North Carolina House redistricting leaders filed House Bill 898 regarding proposed new state House districts, while their counterparts in the upper chamber put forth Senate bills 756 and 757 to set new congressional districts, and Senate Bill 758 to realign state Senate districts.

The legislation follows three public hearings earlier this month in the third attempt in as many years to reset political boundaries in line with population changes in the decennial census.

The state legislative website has a home for redistricting, and takes users to the legislative bills and images of the maps. All is in public view. It features a district plan comparison tool to compare to previous maps.

The legislation offers two options for congressional maps, with SB756 to split Wake and Mecklenburg counties into three parts, and Guilford County into two, and SB757 to split all three into three parts.

The options would be troublesome for Democratic incumbent Reps. Kathy Manning, Jeff Jackson and Wiley Nickel. North Carolina’s 14 seats in the U.S. House, a 7-7 split, could change to 10-4 or 11-3 in favor of Republicans.

Prior to the 2022 midterms, the split was 9-4 GOP in 2013-15 and 10-3 in 2015-17, 2017-19 and 2019-21.

One of the plans would also double bunk Democratic Reps. Don Davis and Valerie Foushee, representatives for Districts 1 and 4, respectively.

“It appears the two Congressional Maps being debated by #ncpol #ncga would elect 10 @NCGOP members and 3 @NCDemParty members with 1 swing or lean GOP seat,” Dallas Woodhouse, the former state GOP party leader now at American Majority, posted to social media.

Thursday hearings on the legislation are scheduled for the House Redistricting Committee at 11 a.m. and in the Senate Redistricting and Elections Committee at 2 p.m.

“This map adheres to established redistricting principles and complies with all legal guidelines,” a prepared statement by bill sponsors for HB898 says. Those sponsors are Republican Reps. Destin Hall of Watauga County, Jason Saine of Lincoln County, and Sarah Stevens of Surry County. “We look forward to voting on this proposed legislation next week.”

Legislative leaders have said they intend to approve the maps by the end of the month.

During the last round of redistricting, maps crafted by the General Assembly in 2021 were immediately challenged in court and eventually blocked as unconstitutional by the state Supreme Court. The justices, four Democrats in favor, ordered Republican-majority lawmakers to redraw the boundaries.
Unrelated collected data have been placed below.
-- ==== Sys2Proof/Machine/CourseDevs.lean ====
section
/-! DEFINITION. The courses themselves (chapter 7; R503–R504): what each does with a downlink frame, its plans and channels, its
boost supply, and what it loses with its uplink or its field supply. -/
namespace Sys2Proof.Machine

/-! ### Parts of a course -/

/-- A setting word; 0 when it has not been written. -/
def CourseDev.word (v : CourseDev) (a : Nat) : U32 := lookupD a 0 v.words
/-- The course's own tick (R260). -/
def CourseDev.tick (v : CourseDev) (now : Tick) : Tick := tickPlus now v.tickErr
/-- The boost setpoint, in 0.1 V. -/
def CourseDev.setpoint (v : CourseDev) : Nat := (v.word 9).toNat % 65536
/-- Working phases (Table 7.6). -/
def CourseDev.working (v : CourseDev) : Nat := (v.phases.filter (· == 1)).length
/-- R245: the boost is ready: 90 % of the setpoint. -/
def CourseDev.ready (v : CourseDev) : Bool := 0 < v.bankV && 9 * v.setpoint ≤ 10 * v.bankV
/-- The channel is OFF: never driven, or its falling current is zero. -/
def Channel.isOff (c : Channel) (now : Tick) : Bool := c.phase == .off || (c.phase == .release && tickLe c.zeroBy now)
/-- R244: the coil is no longer energised: its span enters those of the last 10 s. -/
def Channel.deEnergise (c : Channel) (now : Tick) : Channel :=
  let old := c.spans.filter fun p => ticksFrom p.2 now < secT 10
  { c with onSince := none, spans := c.onSince.elim old fun a => old ++ [(a, now)] }
/-- The channel's current falls to zero within `t` ticks (R193, R233). -/
def Channel.letGo (c : Channel) (now : Tick) (t : Nat) : Channel :=
  { c.deEnergise now with phase := .release, since := now, zeroBy := tickPlus now t }
/-- Channel `ch` changed by `f`. -/
def CourseDev.updChan (v : CourseDev) (ch : Nat) (f : Channel → Channel) : CourseDev := { v with chans := updAt ch f v.chans }
/-- An END goes out. -/
def CourseDev.sendEnd (v : CourseDev) (e : EndFrame) : CourseDev := { v with ends := (e :: v.ends).take 512 }
/-- Priming under way for the plans that `p` picks is released, and its current is zero within `t` ticks (R193, R206). -/
def CourseDev.unprime (v : CourseDev) (now : Tick) (t : Nat) (p : Nat → Bool) : CourseDev :=
  { v with chans := v.chans.map fun c => if c.phase == .prime && p c.slot then c.letGo now t else c }
/-- Plans that `p` picks leave, and their priming with them. -/
def CourseDev.dropPlans (v : CourseDev) (now : Tick) (p : DevPlan → Bool) (t : Nat := 400) : CourseDev :=
  let gone := (v.plans.filter p).map (·.slot)
  { v.unprime now t gone.contains with plans := v.plans.filter fun q => !p q }
/-- R268, R256: the uncommitted plans leave. -/
def CourseDev.dropUncommitted (v : CourseDev) (now : Tick) : CourseDev := v.dropPlans now fun p => !p.committed
/-- A fire is still to run or is running. -/
def CourseDev.busy (v : CourseDev) : Bool :=
  v.plans.any (·.committed) || v.chans.any fun c => c.phase == .peak || c.phase == .hold
/-- The course starts to drain (R256, R267). -/
def CourseDev.drain (v : CourseDev) (now : Tick) : CourseDev :=
  if v.state == .off || v.state == .draining then v
  else { v.dropUncommitted now with state := .draining, discharge := none }

/-! ### Receiving -/

/-- A valid downlink frame has arrived: its uplink is alive, a frame of the crown ends the wait of R268, and its seq is acknowledged when it is the next in order, or the
first since the counter was lost (R269). -/
def CourseDev.hear (v : CourseDev) (now : Tick) (d : Dn) : CourseDev :=
  let next := !v.aligned || v.lost || d.seq == v.rxSeq.getD d.up 0 + 1
  { v with
    lastRx := v.lastRx.set d.up now
    lost := v.lost && !(v.crownUp == some d.up && d.gen == v.gen)
    rxSeq := if next then v.rxSeq.set d.up d.seq else v.rxSeq
    acked := if next then d.seq else v.acked }
/-- R265: the frame is of the current generation and comes on the uplink that holds the crown. -/
def CourseDev.obeys (v : CourseDev) (d : Dn) : Bool := v.gen == d.gen && v.crownUp == some d.up
/-- A course that runs hears a frame; what it then does is `f`. -/
def State.devHear (s : State) (d : Dn) (f : CourseDev → CourseDev) : State :=
  if (s.dev d.course).powered then s.updDev d.course fun v => f (v.hear s.now d) else s
/-- R265, R502: a frame is executed only when it is of the current generation and comes on the crown uplink; every other one but CROWN is
discarded and counted. -/
def State.devDo (s : State) (d : Dn) (f : CourseDev → CourseDev) : State :=
  s.devHear d fun v => if v.obeys d then f v else { v with stale := v.stale + 1 }
/-- R268: an uplink that was lost executes nothing but ENABLE, and what COURSE ENABLE needs (R254: training, settings, and the DRAIN of an
enable that fails; assumption 61). -/
def CourseDev.waits (v : CourseDev) (d : Dn) : Bool := v.enableOnly.getD d.up false
/-- R268: after a loss the uplink executes none of the frames that drive the course until ENABLE. -/
def State.devDrive (s : State) (d : Dn) (f : CourseDev → CourseDev) : State :=
  s.devDo d fun v => if v.waits d then v else f v
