-- ==== Sys2Proof/Machine/Dispatch.lean ====
section
/-! DEFINITION. The dispatch of a command to its meaning, one arm per constructor of `Instr`. -/
namespace Sys2Proof.Machine
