/-- Accesses and text on an accepted Ramalink frame. A WRITE or WRITE-WITH-NOTICE that R308 grants stores its bytes in its window,
and the last frame of an entry with notice gives the notice (R285, R287); a READ-REQ is answered from its window (R286), an
ATOMIC-ADD adds and answers the old value (R288); a READ-RESP or ATOMIC-RESP stores its bytes at the address that the entry it
names gives and completes the entry (R280, R282, R285); a SEND takes a receive entry and its text enters the session (R39), or
waits with RNR. Each consumes its psn (R289). -/
def Obligations.AccessFramesComplete : Prop :=
  (∀ (h : RlHdr) (data : List Byte) (s u v : State) (t : Admitted), s.AcceptsNext h u → h.bad = false → rkeyBad h = false →
    data ≠ [] → data.length ≤ 1440 → (u.conn h.conn).skipEntry = false ∨ h.first = true →
    u.grantAccess h.conn h.rkey h.offset data.length .write = .ok t →
    (u.beginEntry h.conn h.first t.off).writeWindow h.conn t data = (v, true) →
    exec (.rlWrite h data) s = .next (v.consume h) ∧
    exec (.rlWriteWithNotice h data) s = .next (State.consume
      (if h.last then v.notice h.conn t.index (v.conn h.conn).entryStart (t.off + data.length) else v) h)) ∧
  (∀ (h : RlHdr) (data : List Byte) (s u v : State) (t : Admitted) (n : Nat) (l : List Byte), s.AcceptsNext h u → h.bad = false →
    rkeyBad h = false → data.length = 4 → n = leNat data → n ≠ 0 → n ≤ 1048576 →
    u.grantAccess h.conn h.rkey h.offset n .read = .ok t → u.readWindow h.conn t n = (v, some l) →
    exec (.rlReadReq h data) s = .next ((v.consume h).respond h.conn (respFrames v.now h.psn t l))) ∧
  (∀ (h : RlHdr) (data old : List Byte) (s u v w : State) (t : Admitted), s.AcceptsNext h u → h.bad = false → rkeyBad h = false →
    data.length = 8 → u.grantAccess h.conn h.rkey h.offset 8 .atomic = .ok t → u.readWindow h.conn t 8 = (v, some old) →
    v.writeWindow h.conn t (leBytes 8 (leNat old + leNat data)) = (w, true) →
    exec (.rlAtomicAdd h data) s = .next ((w.consume h).respond h.conn
      [{ op := .atomicResp, rkey := h.psn, first := true, last := true, cls := if t.ticket then .ticket else .bulk
         payload := old, queuedAt := w.now, wins := t.wins }])) ∧
  (∀ (h : RlHdr) (data : List Byte) (s u v : State) (i : Nat), s.AcceptsNext h u → h.bad = false → data ≠ [] → data.length ≤ 1440 →
    ((u.consume h).conn h.conn).requestOf .read h.rkey = some i →
    v = (u.consume h).storeAt (((u.consume h).conn h.conn).sq.getD i {}) h.offset.toNat data →
    exec (.rlReadResp h data) s = .next ((v.updConn h.conn fun x => { x with
      sq := updAt i (fun w => { w with
        got := w.got + data.length
        answered := w.length ≤ w.got + data.length }) x.sq }).settle)) ∧
  (∀ (w : WorkEntry) (off a : Nat) (data : List Byte) (s : State), w.local_ = some a →
    s.storeAt w off data = s.storeLocal (a + off) (data.take (w.length - off))) ∧
  (∀ (h : RlHdr) (data : List Byte) (s u v : State) (i : Nat), s.AcceptsNext h u → h.bad = false → data.length = 8 →
    ((u.consume h).conn h.conn).requestOf .atomicAdd h.rkey = some i →
    v = (u.consume h).storeAt (((u.consume h).conn h.conn).sq.getD i {}) 0 data →
    exec (.rlAtomicResp h data) s = .next ((v.updConn h.conn fun x => { x with
      sq := updAt i (fun w => { w with got := 8, data := data, answered := true }) x.sq }).settle)) ∧
  (∀ (h : RlHdr) (data : List Byte) (s u v : State), s.AcceptsNext h u → h.bad = false → h.first = true → h.last = true →
    data ≠ [] → data.length ≤ 1440 →
    v = (if u.textStuck h.conn then u else u.updConn h.conn fun x => { x with recvFree := u.num (0x190 + (x.port - 1)) }) →
    ((v.conn h.conn).recvFree ≠ 0 → exec (.rlSend h data) s =
      .next (((v.updConn h.conn fun x => { x with recvFree := x.recvFree - 1 }).sendText h.conn data).consume h)) ∧
    ((v.conn h.conn).recvFree = 0 → exec (.rlSend h data) s =
      .next (v.drew.queueNak h.conn 2 h.psn 0 (v.freeWord.toNat % 65536))))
A second attempt was also blocked, resulting in a congressional map crafted by special masters that led to the even split between Democrats and Republicans in the 2022 midterm election.
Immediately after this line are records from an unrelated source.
-- ==== Sys2Proof/Laws/State.lean ====
section
/-! SUPPORT. The fields of the state after each of its updates, one lemma a field and an update, so that no proof unfolds an
update of the record. -/
namespace Sys2Proof.Machine

@[simp] theorem State.updCourse_clk (s : State) (i : Nat) (f : Course → Course) : (s.updCourse i f).clk = s.clk := rfl
@[simp] theorem State.updCourse_sync (s : State) (i : Nat) (f : Course → Course) : (s.updCourse i f).sync = s.sync := rfl
@[simp] theorem State.updCourse_page (s : State) (i : Nat) (f : Course → Course) : (s.updCourse i f).page = s.page := rfl
@[simp] theorem State.updCourse_sessions (s : State) (i : Nat) (f : Course → Course) : (s.updCourse i f).sessions = s.sessions := rfl
@[simp] theorem State.updCourse_orphans (s : State) (i : Nat) (f : Course → Course) : (s.updCourse i f).orphans = s.orphans := rfl
@[simp] theorem State.updCourse_par (s : State) (i : Nat) (f : Course → Course) : (s.updCourse i f).par = s.par := rfl
@[simp] theorem State.updCourse_ctl (s : State) (i : Nat) (f : Course → Course) : (s.updCourse i f).ctl = s.ctl := rfl
@[simp] theorem State.updCourse_tk (s : State) (i : Nat) (f : Course → Course) : (s.updCourse i f).tk = s.tk := rfl
@[simp] theorem State.updCourse_plumb (s : State) (i : Nat) (f : Course → Course) : (s.updCourse i f).plumb = s.plumb := rfl
@[simp] theorem State.updCourse_air (s : State) (i : Nat) (f : Course → Course) : (s.updCourse i f).air = s.air := rfl
@[simp] theorem State.updCourse_devs (s : State) (i : Nat) (f : Course → Course) : (s.updCourse i f).devs = s.devs := rfl
@[simp] theorem State.updCourse_rotation (s : State) (i : Nat) (f : Course → Course) : (s.updCourse i f).rotation = s.rotation := rfl
@[simp] theorem State.updCourse_net (s : State) (i : Nat) (f : Course → Course) : (s.updCourse i f).net = s.net := rfl
@[simp] theorem State.updCourse_dry (s : State) (i : Nat) (f : Course → Course) : (s.updCourse i f).dry = s.dry := rfl
@[simp] theorem State.updCourse_fld (s : State) (i : Nat) (f : Course → Course) : (s.updCourse i f).fld = s.fld := rfl
@[simp] theorem State.updCourse_led (s : State) (i : Nat) (f : Course → Course) : (s.updCourse i f).led = s.led := rfl
@[simp] theorem State.updCourse_mp (s : State) (i : Nat) (f : Course → Course) : (s.updCourse i f).mp = s.mp := rfl
@[simp] theorem State.updCourse_crown (s : State) (i : Nat) (f : Course → Course) : (s.updCourse i f).crown = s.crown := rfl
@[simp] theorem State.updCourse_evr (s : State) (i : Nat) (f : Course → Course) : (s.updCourse i f).evr = s.evr := rfl
@[simp] theorem State.updCourse_raised (s : State) (i : Nat) (f : Course → Course) : (s.updCourse i f).raised = s.raised := rfl
@[simp] theorem State.updCourse_made (s : State) (i : Nat) (f : Course → Course) : (s.updCourse i f).made = s.made := rfl
@[simp] theorem State.updCourse_freeCount (s : State) (i : Nat) (f : Course → Course) : (s.updCourse i f).freeCount = s.freeCount := rfl
@[simp] theorem State.updCourse_pending (s : State) (i : Nat) (f : Course → Course) : (s.updCourse i f).pending = s.pending := rfl
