/-! ### Units.lean -/
@[simp] theorem State.cancelRun_kept (s : State) : s.cancelRun.kept = s.kept := by
  unfold State.cancelRun
  split <;> simp
@[simp] theorem State.cancelReset_kept (s : State) (p : Nat) : (s.cancelReset p).kept = s.kept := by
  unfold State.cancelReset
  split <;> simp
@[simp] theorem State.cancelQueued_kept (s : State) : s.cancelQueued.kept = s.kept := by
  refine (foldl_kept _ (by simp) _ _).trans ((State.cancelLoad_kept _).trans ?_)
  refine (foldl_kept _ (by simp) _ _).trans ((foldl_kept _ (fun s n => by split <;> simp) _ _).trans ?_)
  exact foldl_kept _ (by simp) _ _
@[simp] theorem State.dropYield_kept (s : State) (detail : String) :
    (s.dropYield detail).kept = s.kept := by
  unfold State.dropYield
  (try dsimp only)
  (repeat' split) <;> simp
@[simp] theorem State.dropStateVerbs_kept (s : State) (o : Out) : (s.dropStateVerbs o).kept = s.kept := by
  simp [State.dropStateVerbs]
@[simp] theorem State.endSorting_kept (s : State) (detail : String) : (s.endSorting detail).kept = s.kept := by
  simp [State.endSorting, foldl_kept]
@[simp] theorem State.holdCause_kept (s : State) (bit : Nat) : (s.holdCause bit).kept = s.kept := by simp [State.holdCause]
@[simp] theorem State.setCause_kept (s : State) (bit : Nat) : (s.setCause bit).kept = s.kept := by simp [State.setCause]
@[simp] theorem State.goFault_kept (s : State) (bit : Nat) : (s.goFault bit).kept = s.kept := by
  unfold State.goFault
  dsimp only
  (repeat' split) <;> simp_all
@[simp] theorem State.enterFault_kept (s : State) (bit : Nat) : (s.enterFault bit).kept = s.kept := by
  simp [State.enterFault, apply_ite State.kept]
@[simp] theorem State.enterHeld_kept (s : State) : s.enterHeld.kept = s.kept := by
  unfold State.enterHeld
  dsimp only
  (repeat' split) <;> simp_all
@[simp] theorem State.beginShutdown_kept (s : State) (failWith : Option (Nat × String)) : (s.beginShutdown failWith).kept =
    s.kept := by
  simp [State.beginShutdown]
@[simp] theorem State.failBringup_kept (s : State) (code : Nat) (detail : String) : (s.failBringup code detail).kept = s.kept
    := by
  unfold State.failBringup
  split <;> simp
@[simp] theorem State.beginBringup_kept (s : State) (auto : Bool) : (s.beginBringup auto).kept = s.kept := by
  simp [State.beginBringup]
@[simp] theorem State.enterRun_kept (s : State) : s.enterRun.kept = s.kept := by simp [State.enterRun]
@[simp] theorem State.enterDrain_kept (s : State) : s.enterDrain.kept = s.kept := by simp [State.enterDrain]
@[simp] theorem State.queueVerb_kept (s : State) (v : StateVerb) : (s.queueVerb v).kept = s.kept := by simp [State.queueVerb]
theorem unlessRefused_kept {r : Option (Nat × String)} {text u : String} {f g : State → State}
    (hf : ∀ t : State, (f t).kept = t.kept) (h : unlessRefused r text f = .soon u g) (t : State) : (g t).kept = t.kept := by
  unfold unlessRefused at h
  split at h <;> cases h
  exact hf t
theorem State.stateAct_kept {s : State} {v : StateVerb} {text : String} {f : State → State} (h : s.stateAct v = .soon text f)
    (t : State) : (f t).kept = t.kept := by
  unfold State.stateAct State.actInBringup State.actInShutdown State.actIdle State.holdInFault notNow at h
  dsimp only at h
  repeat' split at h
  all_goals first
    | exact unlessRefused_kept (fun t => by simp) h t
    | (cases h; simp)
    | cases h
@[simp] theorem State.stateVerb_kept (s : State) (ln : Ln) (v : StateVerb) : (s.stateVerb ln v).kept = s.kept := by
  unfold State.stateVerb
  refine State.verb_kept _ _ _ _ fun s => ?_
  split
  · rfl
  · next h => split <;> simp [State.stateAct_kept h]
@[simp] theorem stateReady_kept (ln : Ln) (s : State) : (stateReady ln s).kept = s.kept := by simp [stateReady]
@[simp] theorem stateRun_kept (ln : Ln) (s : State) : (stateRun ln s).kept = s.kept := by simp [stateRun]
@[simp] theorem stateDrain_kept (ln : Ln) (s : State) : (stateDrain ln s).kept = s.kept := by simp [stateDrain]
@[simp] theorem stateHold_kept (ln : Ln) (s : State) : (stateHold ln s).kept = s.kept := by simp [stateHold]
@[simp] theorem State.resumeVerbs_kept (l : List StateVerb) (s : State) : (State.resumeVerbs l s).kept = s.kept := by
  induction l generalizing s with
  | nil => simp [State.resumeVerbs]
  | cons v vs ih =>
    unfold State.resumeVerbs
    split
    · simp
    · dsimp only
      rw [ih]
      split
      · simp
      · next h => exact State.stateAct_kept h s
@[simp] theorem State.resume_kept (s : State) : s.resume.kept = s.kept := by simp [State.resume]
@[simp] theorem State.endBringup_kept (s : State) : s.endBringup.kept = s.kept := by simp [State.endBringup]
@[simp] theorem State.advanceBringup_kept (s : State) : s.advanceBringup.kept = s.kept := by
  unfold State.advanceBringup
  (repeat' split) <;> simp_all [foldl_kept, apply_ite State.kept]
@[simp] theorem bringupComplete_kept (s : State) : (bringupComplete s).kept = s.kept := by simp [bringupComplete]
@[simp] theorem bringupStepTimeout_kept (s : State) : (bringupStepTimeout s).kept = s.kept := by
  unfold bringupStepTimeout
  (repeat' split) <;> simp
@[simp] theorem State.endShutdown_kept (s : State) (failWith : Option (Nat × String)) : (s.endShutdown failWith).kept = s.kept
    := by
  unfold State.endShutdown
  split <;> simp
@[simp] theorem shutdownComplete_kept (s : State) : (shutdownComplete s).kept = s.kept := by
  unfold shutdownComplete
  (repeat' split) <;> simp
@[simp] theorem shutdownStepTimeout_kept (s : State) : (shutdownStepTimeout s).kept = s.kept := by
  unfold shutdownStepTimeout
  (repeat' split) <;> simp
@[simp] theorem State.endDrain_kept (s : State) : s.endDrain.kept = s.kept := by
  unfold State.endDrain
  dsimp only
  (repeat' split) <;> simp_all
@[simp] theorem drainComplete_kept (s : State) : (drainComplete s).kept = s.kept := by
  unfold drainComplete
  split <;> simp
@[simp] theorem drainLimit_kept (s : State) : (drainLimit s).kept = s.kept := by
  simp [drainLimit, foldl_kept, apply_ite State.kept]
Voters in that same election shifted the state’s high court majority from Democrat to Republican. The panel overturned the decision in April and ordered new congressional and legislative maps.

While state legislative maps are expected to remain largely the same as those used in 2022, testimony during the legal wrangling last year suggested a shift to the right was likely for congressional districts.

Jowei Chen, political scientist at the University of Michigan, found 7-in-10 of the 1,000 simulations ran produced a 9-5 split favoring the GOP, while another 9% came out 10-4. Only 1.3% were 7-7.

The state’s voter rolls, as of this past Saturday, are nearly even thirds for the more than 7.3 million registered – 36.4% unaffiliated, 32.8% Democrats and 30.1% Republicans.